About Guardrails¶
Guardrails are safety measures that ensure AI-generated responses from large language models (LLMs) are appropriate and align with standards. You can deploy various guardrail models in GALE and use them to scan the inputs or prompts and output results. The scanners ensure responsible AI interactions while generating responses.
Supported Scanners:
Regex Scanner
- Validates prompts based on user-defined regular expression patterns.
- Allows defining desirable ("good") and undesirable ("bad") patterns for fine-grained prompt validation.
Anonymize Scanner
- Ensures user prompts remain confidential by removing sensitive data.
- Helps maintain user privacy and prevents exposure of personal information.
Ban Topics Scanner
- Restricts specific topics, such as religion, from being introduced in prompts.
- Maintains acceptable boundaries and avoids potentially sensitive or controversial discussions.
Prompt Injection Scanner
- Protects LLM against crafty input manipulations.
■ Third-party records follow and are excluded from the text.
-- ==== Sys2Proof/Machine/Ops.lean ====
section
/-! DEFINITION. The named operations over memory, registers, the stack, the program counter and the output
(spec/00_scope.md R11), taking a fault (60_exceptions.md R167) and halting (40_dispatch.md R84). -/

namespace Sys2Proof.Machine

/-- The byte at an address (20_memory.md R42). -/
def Memory.read : Memory → Byte → Byte
  | [], _ => Memory.unlisted
  | c :: m, a => if c.1 = a.toNat then c.2 else Memory.read m a

/-- Put a cell where its address belongs in a rising list. -/
def Memory.insert (c : Host.Cell) : Memory → Memory
  | [] => [c]
  | d :: m => if c.1 < d.1 then c :: d :: m else d :: Memory.insert c m

/-- Write one byte (20_memory.md R42); writing what an unlisted address reads as removes the entry (log 12). -/
def Memory.write (m : Memory) (a v : Byte) : Memory :=
  let rest := m.filter (fun c => c.1 != a.toNat)
  if v = Memory.unlisted then rest else Memory.insert (a.toNat, v) rest

/-- `MemRead(addr, 1)` (R11). -/
def State.memRead (s : State) (a : Byte) : Byte := Memory.read s.mem a

/-- `MemWrite(addr, 1, v)` (R11). -/
def State.memWrite (s : State) (a v : Byte) : State := { s with mem := Memory.write s.mem a v }

/-- Consecutive byte writes from an address, each address reduced mod 256 (20_memory.md R43). -/
def State.storeBytes (s : State) (a : Byte) : List Byte → State
  | [] => s
  | v :: vs => State.storeBytes (s.memWrite a v) (a + 1) vs

/-- `x[i]` (R11, 10_state.md R21). -/
def State.getReg (s : State) (r : Reg) : Byte := s.x[r]

/-- `x[i] <- v` (R11, 10_state.md R21). -/
def State.setReg (s : State) (r : Reg) (v : Byte) : State := { s with x := s.x.set r v }

/-- The stack pointer, another name for `x[7]` (10_state.md R22). -/
def State.sp (s : State) : Byte := s.getReg Config.spReg

/-- `x[7] <- (x[7] - 1) mod 256` (41_generic.md R102). -/
def State.decSp (s : State) : State := s.setReg Config.spReg (s.sp - 1)

/-- `x[7] <- (x[7] + 1) mod 256` (41_generic.md R103). -/
def State.incSp (s : State) : State := s.setReg Config.spReg (s.sp + 1)

/-- The push routine of PUSH and CALL: decrement the stack pointer, then write at it (41_generic.md R102,
43_control_flow.md R140). -/
def State.pushByte (s : State) (v : Byte) : State := s.decSp.memWrite s.decSp.sp v

/-- The byte on top of the stack, read by POP and RET (41_generic.md R103, 43_control_flow.md R141). -/
def State.topOfStack (s : State) : Byte := s.memRead s.sp

/-- `fl <- v` (R11). -/
def State.setFl (s : State) (v : Byte) : State := { s with fl := v }

/-- `pc <- target` (R11). -/
def State.setPc (s : State) (target : Byte) : State := { s with pc := target }

/-- The address after an instruction at `pc0`: `(pc0 + n + 1) mod 256` (40_dispatch.md R88, 43_control_flow.md R140). -/
def nextAddress (op : Opcode) (pc0 : Byte) : Byte := pc0 + BitVec.ofNat 8 (operandCount op.byte + 1)

/-- `pc <- (pc0 + n + 1) mod 256`, where `pc` is still `pc0` (40_dispatch.md R88; log 17). -/
def State.advance (s : State) (op : Opcode) : State := s.setPc (nextAddress op s.pc)

/-- `Emit(v)`: `out <- out ++ [v]` (R11, 60_exceptions.md R172). -/
def State.emit (s : State) (v : Byte) : State := { s with out := s.out ++ [v] }

/-- `status <- Halted`, and nothing else: `pc` stays at the halt instruction (40_dispatch.md R84). -/
def State.halt (s : State) : State := { s with status := .halted }

/-- The state fault entry leaves: `status` and the record written, `pc` and all else kept (60_exceptions.md R167,
40_dispatch.md R92; log 7). -/
def State.faultEntry (s : State) (c : FaultCause) (ir : Byte) : State :=
  { s with status := .faulted, fault := some ⟨c, s.pc, ir⟩ }

/-- `raise F` (R11, 60_exceptions.md R167): taking the core's one kind of exception. There is no return from it
(60_exceptions.md R168). -/
def raise (c : FaultCause) (ir : Byte) (s : State) : Result := .next (s.faultEntry c ir)

end Sys2Proof.Machine
end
- Identifies and mitigates injection attempts to ensure secure LLM operation.
Toxicity Scanner
- Analyzes and gauges the toxicity level of prompts.
- Assists in maintaining healthy and safe online interactions by preventing the dissemination of potentially harmful content.
Bias Detection Scanner
- Inspects LLM-generated outputs to detect and evaluate potential biases.
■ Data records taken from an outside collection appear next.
/-- The placed word stands in the bytes at `pc`. -/
theorem State.withFetchWord_bytesAtPc (s : State) (nbits w : Nat) :
    (s.withFetchWord nbits w).bytesAtPc = tableWordBytes nbits w := by
  have hpc : (s.withFetchWord nbits w).pc = s.pc := by rw [State.withFetchWord, State.storeBytes_eq]
  have h1 : s.pc ≠ s.pc + 1 := by bv_omega
  have h2 : s.pc ≠ s.pc + 2 := by bv_omega
  have h12 : s.pc + 1 ≠ s.pc + 2 := by bv_omega
  rw [State.bytesAtPc, hpc, State.withFetchWord, tableWordBytes]
  simp only [State.storeBytes_three, h1, h2, h12, if_true, if_false]

/-- Settles O8: the word's bytes begin with the encoding of what they decode to. -/
theorem placedTableWordRunsNext : Obligations.PlacedTableWordRunsNext := by
  intro s nbits w i hs hw
  obtain ⟨rest, hrest⟩ := decodeTableWord_eq_some.mp hw
  have hmem : s.withFetchWord nbits w = { s with mem := (s.withFetchWord nbits w).mem } := State.storeBytes_eq s _ _
  refine ⟨step_of_encode_prefix ?_ ?_, fun a h0 h1 h2 => ?_, hmem⟩
  · rw [hmem]
    exact hs
  · rw [State.withFetchWord_bytesAtPc, decodedBytesAreTheEncoding _ _ _ hrest]
    exact List.prefix_append _ _
  · rw [State.withFetchWord, tableWordBytes, State.storeBytes_three, if_neg h2, if_neg h1, if_neg h0]

/-- A one-register meaning has a next state: the fault of its operand, or what it makes of the register. -/
theorem withReg_total {k : Reg → Result} (hk : ∀ r, ∃ t, k r = .next t) : ∃ t, withReg op a s k = .next t := by
  unfold withReg
  split
  · exact hk _
  · exact ⟨_, rfl⟩

theorem withRegs_total {k : Reg → Reg → Result} (hk : ∀ ra rb, ∃ t, k ra rb = .next t) :
    ∃ t, withRegs op a b s k = .next t :=
  withReg_total fun ra => withReg_total (hk ra)

/-- Every instruction has a next state from every state. -/
theorem exec_total (i : Instr) (s : State) : ∃ t, exec i s = .next t := by
  cases i with
  | hlt | ret => exact ⟨_, rfl⟩
  | ldi | push | pop | prn | call | jmp | jeq | jne => exact withReg_total fun _ => ⟨_, rfl⟩
  | st | add | sub | mul | cmp => exact withRegs_total fun _ _ => ⟨_, rfl⟩
  | div =>
    refine withRegs_total fun ra rb => ?_
    split
    · exact ⟨_, rfl⟩
    · exact ⟨_, rfl⟩

/-- A running core has a step, whatever its memory holds. -/
theorem step_total (hs : s.status = .running) : ∃ t, step s = .next t := by
  obtain ⟨i, -, h⟩ | ⟨e, -, h⟩ := step_running hs
  · exact h ▸ exec_total i s
  · exact ⟨_, h⟩

/-- Settles O9: the branches of `step`, with `step_total` for the running core. -/
theorem onlyRunningCoreSteps : Obligations.OnlyRunningCoreSteps := by
  refine fun s => ⟨step_total, fun h => ?_, fun h => ?_, rfl⟩
  · simp [step, h]
  · simp [step, h]

end Sys2Proof.Machine
end

section
/-! SUPPORT. What a step does to the run status: the register and divisor checks, and when an instruction completes
(spec/40_dispatch.md section 2, spec/60_exceptions.md section 1). -/

namespace Sys2Proof

open Sys2Proof.Claims

/-- An instruction is ill-formed exactly when one of its register operands is 8..255. -/
theorem Instr.wf_eq_false {i : Instr} : i.wf = false ↔ ∃ r ∈ i.regOperands, 8 ≤ r.toNat := by
  simp [Instr.wf]

/-- How many of a format's operands name registers (40_dispatch.md R81). -/
def Format.registers : Format → Nat
  | .z => 0
  | .r | .ri => 1
  | .rr => 2

/-- The register operands of an opcode's instruction are the first slots, as many as its format says. -/
theorem Opcode.regOperands_instr (op : Opcode) (a b : Byte) :
    (op.instr a b).regOperands = [a, b].take op.row.format.registers := by
  cases op <;> rfl

theorem Opcode.byte_mem_oneRegisterBytes {op : Opcode} :
    op.byte ∈ oneRegisterBytes ↔ op.row.format.registers = 1 := by
  cases op <;> decide

theorem Opcode.byte_mem_twoRegisterBytes {op : Opcode} :
    op.byte ∈ twoRegisterBytes ↔ op.row.format.registers = 2 := by
  cases op <;> decide

end Sys2Proof

namespace Sys2Proof.Machine

open Sys2Proof.Claims

variable {s t : State} {i : Instr}

/-- Every ill-formed instruction raises IllegalRegister (40_dispatch.md R90). -/
theorem exec_of_not_wf (h : i.wf = false) (s : State) : exec i s = raise .illegalRegister i.op.byte s := by
  rw [Instr.wf_eq_false] at h
  cases i with
  | hlt | ret => simp [Instr.regOperands] at h
  | ldi | push | pop | prn | call | jmp | jeq | jne => exact withReg_of_ge (by simpa [Instr.regOperands] using h)
  | st | add | sub | mul | div | cmp => exact withRegs_of_ge (by simpa [Instr.regOperands] using h)

/-- Settles O12: the operand check is the first thing any meaning does. -/
theorem illegalRegisterOperandRaises : Obligations.IllegalRegisterOperandRaises :=
  fun i s h => ⟨i.op.byte, i.operandBytes, rfl, exec_of_not_wf (Instr.wf_eq_false.mpr h) s⟩

/-- Settles O13: both operands are readable, so the divisor check decides. -/
theorem divideByZeroRaises : Obligations.DivideByZeroRaises :=
  fun _ _ _ ha hb hz => exec_div_zero ha hb hz

/-- Settles O14: the two ports read off the record, one clause a cause. -/
theorem faultOutputsShowTheRecord : Obligations.FaultOutputsShowTheRecord := by
  refine fun s => ⟨fun h => ?_, fun c p ir h => ?_⟩
  · simp [faultCausePort, faultAddressPorts, h]
  · rw [faultCausePort, faultAddressPorts, h]
    exact ⟨rfl, by rintro rfl; rfl, by rintro rfl; rfl, by rintro rfl; rfl, by rintro rfl; rfl⟩

/-- How an instruction can leave the run: one of its two faults, the halt, or status and record as they were. -/
inductive RunEffect (s : State) : Instr → State → Prop
  | illegal {i : Instr} : i.wf = false → RunEffect s i (s.faultEntry .illegalRegister i.op.byte)
  | divZero {a b : Byte} {rb : Reg} : (Instr.div a b).wf = true → regIndex? b = some rb → s.getReg rb = 0 →
      RunEffect s (.div a b) (s.faultEntry .divideByZero Opcode.div.byte)
  | halts : RunEffect s .hlt s.halt
  | completes {i : Instr} {t : State} : t.status = s.status → t.fault = s.fault → RunEffect s i t

theorem wf_div_of_regIndex? {a b : Byte} {ra rb : Reg} (ha : regIndex? a = some ra) (hb : regIndex? b = some rb) :
    (Instr.div a b).wf = true := by
  rw [wf_two rfl, regIndex?_eq_some.mp ha, regIndex?_eq_some.mp hb]
  exact ⟨ra.isLt, rb.isLt⟩

/-- Every effect leaves the run in one of the four ways. -/
theorem Effect.runEffect (h : Effect s i t) : RunEffect s i t := by
  cases h with
  | illegal hwf => exact .illegal hwf
  | divZero ha hb hz => exact .divZero (wf_div_of_regIndex? ha hb) hb hz
  | hlt => exact .halts
  | _ => exact .completes rfl rfl

/-- A step that faults is a fault entry with the opcode byte at `pc`. -/
theorem step_faulted (h : step s = .next t) (ht : t.status = .faulted) :
    ∃ c, t = s.faultEntry c (s.memRead s.pc) := by
  obtain ⟨i, hd, heff⟩ | ⟨e, -, rfl⟩ := step_effect h
  · have hbyte : i.op.byte = s.memRead s.pc := byte_of_decode hd
    cases heff.runEffect with
    | illegal => exact ⟨_, by rw [hbyte]⟩
    | divZero => exact ⟨_, by rw [← hbyte]; rfl⟩
    | halts => cases ht
    | completes hst =>
      rw [hst, step_next_running h] at ht
      cases ht
  · exact ⟨_, rfl⟩

/-- Settles O11: a fault entry writes the status and the record alone. -/
theorem faultingStepWritesOnlyItsRecord : Obligations.FaultingStepWritesOnlyItsRecord :=
  fun _ _ h ht => step_faulted h ht

/-- A well-formed instruction that neither halts nor divides by zero completes. -/
theorem exec_completes (hwf : i.wf = true) (hh : i ≠ .hlt)
    (hz : ∀ a b rb, i = .div a b → regIndex? b = some rb → s.getReg rb ≠ 0) :
    ∃ t, exec i s = .next t ∧ t.status = s.status ∧ t.fault = s.fault := by
  obtain ⟨t, ht⟩ := exec_total i s
  refine ⟨t, ht, ?_⟩
  cases (exec_effect ht).runEffect with
  | illegal hf => cases hwf.symm.trans hf
  | divZero _ hb hz' => exact absurd hz' (hz _ _ _ rfl hb)
  | halts => exact absurd rfl hh
  | completes hst hfault => exact ⟨hst, hfault⟩

/-- A running core with a byte of the opcode map at `pc` executes its instruction on the two bytes after it. -/
theorem step_of_opcode (hs : s.status = .running) {op : Opcode} (hop : op.byte = s.memRead s.pc) :
    step s = exec (op.instr (s.memRead (s.pc + 1)) (s.memRead (s.pc + 2))) s :=
  step_of_decode hs (by rw [decode_fetch, ← hop, decode_byte])

/-- A running core on a rejected byte takes the fault of the rejection. -/
theorem step_of_decode_error (hs : s.status = .running) {e : DecodeError}
    (he : decode (s.memRead s.pc) (s.memRead (s.pc + 1)) (s.memRead (s.pc + 2)) = .error e) :
    step s = .next (s.faultEntry (causeOfDecodeError e) (s.memRead s.pc)) := by
  obtain ⟨i, hi, -⟩ | ⟨e', he', h⟩ := step_running hs
  · cases ((decode_fetch s).symm.trans hi).symm.trans he
  · cases ((decode_fetch s).symm.trans he').symm.trans he
    exact h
- Ensures LLM outputs remain neutral and free from unwanted or predefined biases.
Deanonymize Scanner
- Replaces placeholders in the model's output with real values.
- Helps restore original information in the output when needed.
Relevance Scanner
- Measures the similarity between the input prompt and the model's output.
- Provides a confidence score indicating the contextual relevance of the response.
- Ensures LLM outputs remain aligned with the given input prompt.